*MATERIAL FOR THE TASK*.

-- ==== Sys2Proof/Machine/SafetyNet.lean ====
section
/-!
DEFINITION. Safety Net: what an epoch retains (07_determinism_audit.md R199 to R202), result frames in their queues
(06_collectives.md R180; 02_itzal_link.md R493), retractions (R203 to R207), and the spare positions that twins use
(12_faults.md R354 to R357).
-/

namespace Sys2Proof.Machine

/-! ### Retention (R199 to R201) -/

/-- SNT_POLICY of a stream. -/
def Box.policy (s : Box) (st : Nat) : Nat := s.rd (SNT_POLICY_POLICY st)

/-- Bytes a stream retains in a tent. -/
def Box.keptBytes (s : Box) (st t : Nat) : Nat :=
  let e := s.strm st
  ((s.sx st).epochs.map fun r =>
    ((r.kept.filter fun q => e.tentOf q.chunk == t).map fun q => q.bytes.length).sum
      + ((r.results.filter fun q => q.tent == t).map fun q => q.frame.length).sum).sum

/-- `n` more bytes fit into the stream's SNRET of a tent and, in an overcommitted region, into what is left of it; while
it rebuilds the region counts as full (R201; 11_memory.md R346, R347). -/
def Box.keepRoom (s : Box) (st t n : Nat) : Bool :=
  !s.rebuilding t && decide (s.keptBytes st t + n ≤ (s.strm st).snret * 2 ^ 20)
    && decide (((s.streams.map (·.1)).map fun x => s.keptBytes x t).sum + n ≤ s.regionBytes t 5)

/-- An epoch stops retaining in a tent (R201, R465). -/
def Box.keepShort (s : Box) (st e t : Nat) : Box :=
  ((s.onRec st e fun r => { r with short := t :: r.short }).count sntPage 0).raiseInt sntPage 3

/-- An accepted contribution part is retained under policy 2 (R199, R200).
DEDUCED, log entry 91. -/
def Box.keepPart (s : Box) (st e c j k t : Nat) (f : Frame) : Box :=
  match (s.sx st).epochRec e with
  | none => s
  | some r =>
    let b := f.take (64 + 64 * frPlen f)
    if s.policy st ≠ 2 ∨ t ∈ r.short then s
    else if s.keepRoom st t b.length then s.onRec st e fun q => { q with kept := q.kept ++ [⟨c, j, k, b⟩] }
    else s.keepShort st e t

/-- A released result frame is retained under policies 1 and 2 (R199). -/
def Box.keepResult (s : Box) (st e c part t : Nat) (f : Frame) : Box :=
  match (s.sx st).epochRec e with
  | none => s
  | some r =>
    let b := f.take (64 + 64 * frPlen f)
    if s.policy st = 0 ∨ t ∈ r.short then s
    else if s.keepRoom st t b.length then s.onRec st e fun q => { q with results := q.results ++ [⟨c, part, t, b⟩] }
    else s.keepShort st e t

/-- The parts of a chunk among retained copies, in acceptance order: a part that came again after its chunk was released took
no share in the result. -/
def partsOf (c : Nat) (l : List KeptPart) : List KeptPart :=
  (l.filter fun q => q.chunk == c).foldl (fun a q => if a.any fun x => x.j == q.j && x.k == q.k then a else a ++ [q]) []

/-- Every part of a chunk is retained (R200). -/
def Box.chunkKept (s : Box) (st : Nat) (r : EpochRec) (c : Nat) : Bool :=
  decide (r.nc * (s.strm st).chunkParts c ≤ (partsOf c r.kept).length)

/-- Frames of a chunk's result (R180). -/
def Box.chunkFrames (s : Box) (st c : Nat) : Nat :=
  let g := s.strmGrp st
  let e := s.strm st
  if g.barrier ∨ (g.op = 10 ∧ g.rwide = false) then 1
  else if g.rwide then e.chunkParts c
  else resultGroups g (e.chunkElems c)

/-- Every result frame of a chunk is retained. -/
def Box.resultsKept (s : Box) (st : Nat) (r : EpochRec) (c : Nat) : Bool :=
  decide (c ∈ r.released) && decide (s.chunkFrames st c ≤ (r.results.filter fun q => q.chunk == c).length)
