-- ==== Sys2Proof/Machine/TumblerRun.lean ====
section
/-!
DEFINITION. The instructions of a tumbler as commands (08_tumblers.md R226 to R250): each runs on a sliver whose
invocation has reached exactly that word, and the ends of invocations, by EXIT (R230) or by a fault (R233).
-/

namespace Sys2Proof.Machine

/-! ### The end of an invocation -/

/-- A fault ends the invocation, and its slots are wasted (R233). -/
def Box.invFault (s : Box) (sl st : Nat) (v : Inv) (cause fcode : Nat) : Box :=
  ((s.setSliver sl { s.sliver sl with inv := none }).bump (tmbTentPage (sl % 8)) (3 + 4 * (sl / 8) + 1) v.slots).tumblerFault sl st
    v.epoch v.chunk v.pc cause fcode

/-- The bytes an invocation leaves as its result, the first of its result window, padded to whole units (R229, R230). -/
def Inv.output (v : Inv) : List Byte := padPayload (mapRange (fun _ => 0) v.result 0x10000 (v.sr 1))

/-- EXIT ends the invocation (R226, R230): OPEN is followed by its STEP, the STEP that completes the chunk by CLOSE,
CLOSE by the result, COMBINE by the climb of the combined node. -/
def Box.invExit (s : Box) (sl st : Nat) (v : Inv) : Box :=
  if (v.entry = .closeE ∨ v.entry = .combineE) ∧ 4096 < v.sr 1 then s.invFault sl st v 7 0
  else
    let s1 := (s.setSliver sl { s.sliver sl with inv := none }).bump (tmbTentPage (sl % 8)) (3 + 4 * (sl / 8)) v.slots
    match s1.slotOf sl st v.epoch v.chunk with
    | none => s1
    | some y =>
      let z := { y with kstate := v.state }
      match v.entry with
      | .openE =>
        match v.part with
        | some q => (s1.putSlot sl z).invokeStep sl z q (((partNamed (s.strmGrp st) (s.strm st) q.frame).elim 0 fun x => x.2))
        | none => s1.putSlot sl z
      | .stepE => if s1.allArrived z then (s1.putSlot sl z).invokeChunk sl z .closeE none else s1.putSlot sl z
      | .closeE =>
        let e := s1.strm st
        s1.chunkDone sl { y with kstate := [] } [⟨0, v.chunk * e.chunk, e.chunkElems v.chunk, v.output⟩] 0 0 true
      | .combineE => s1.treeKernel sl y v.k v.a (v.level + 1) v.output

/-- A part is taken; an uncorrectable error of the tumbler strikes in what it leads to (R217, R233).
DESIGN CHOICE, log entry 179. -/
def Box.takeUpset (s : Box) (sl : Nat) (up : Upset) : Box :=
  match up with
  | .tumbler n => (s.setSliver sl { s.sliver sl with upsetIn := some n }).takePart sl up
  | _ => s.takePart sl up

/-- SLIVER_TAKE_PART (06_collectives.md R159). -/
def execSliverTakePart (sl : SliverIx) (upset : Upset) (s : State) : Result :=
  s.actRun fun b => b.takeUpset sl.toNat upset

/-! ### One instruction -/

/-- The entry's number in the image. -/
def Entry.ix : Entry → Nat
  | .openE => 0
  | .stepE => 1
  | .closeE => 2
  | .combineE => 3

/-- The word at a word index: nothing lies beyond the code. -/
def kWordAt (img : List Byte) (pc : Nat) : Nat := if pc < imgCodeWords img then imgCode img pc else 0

*TASK DESCRIPTION*. In the listing above, find the line containing "-- ==== Sys2Proof/Machine/TumblerRun.lean" and the line containing "(R229, R230). -/", then repeat those two lines and everything between them exactly.

*ANSWER TO THIS EXERCISE*.
-- ==== Sys2Proof/Machine/TumblerRun.lean ====
section
/-!
DEFINITION. The instructions of a tumbler as commands (08_tumblers.md R226 to R250): each runs on a sliver whose
invocation has reached exactly that word, and the ends of invocations, by EXIT (R230) or by a fault (R233).
-/

namespace Sys2Proof.Machine

/-! ### The end of an invocation -/

/-- A fault ends the invocation, and its slots are wasted (R233). -/
def Box.invFault (s : Box) (sl st : Nat) (v : Inv) (cause fcode : Nat) : Box :=
  ((s.setSliver sl { s.sliver sl with inv := none }).bump (tmbTentPage (sl % 8)) (3 + 4 * (sl / 8) + 1) v.slots).tumblerFault sl st
    v.epoch v.chunk v.pc cause fcode

/-- The bytes an invocation leaves as its result, the first of its result window, padded to whole units (R229, R230). -/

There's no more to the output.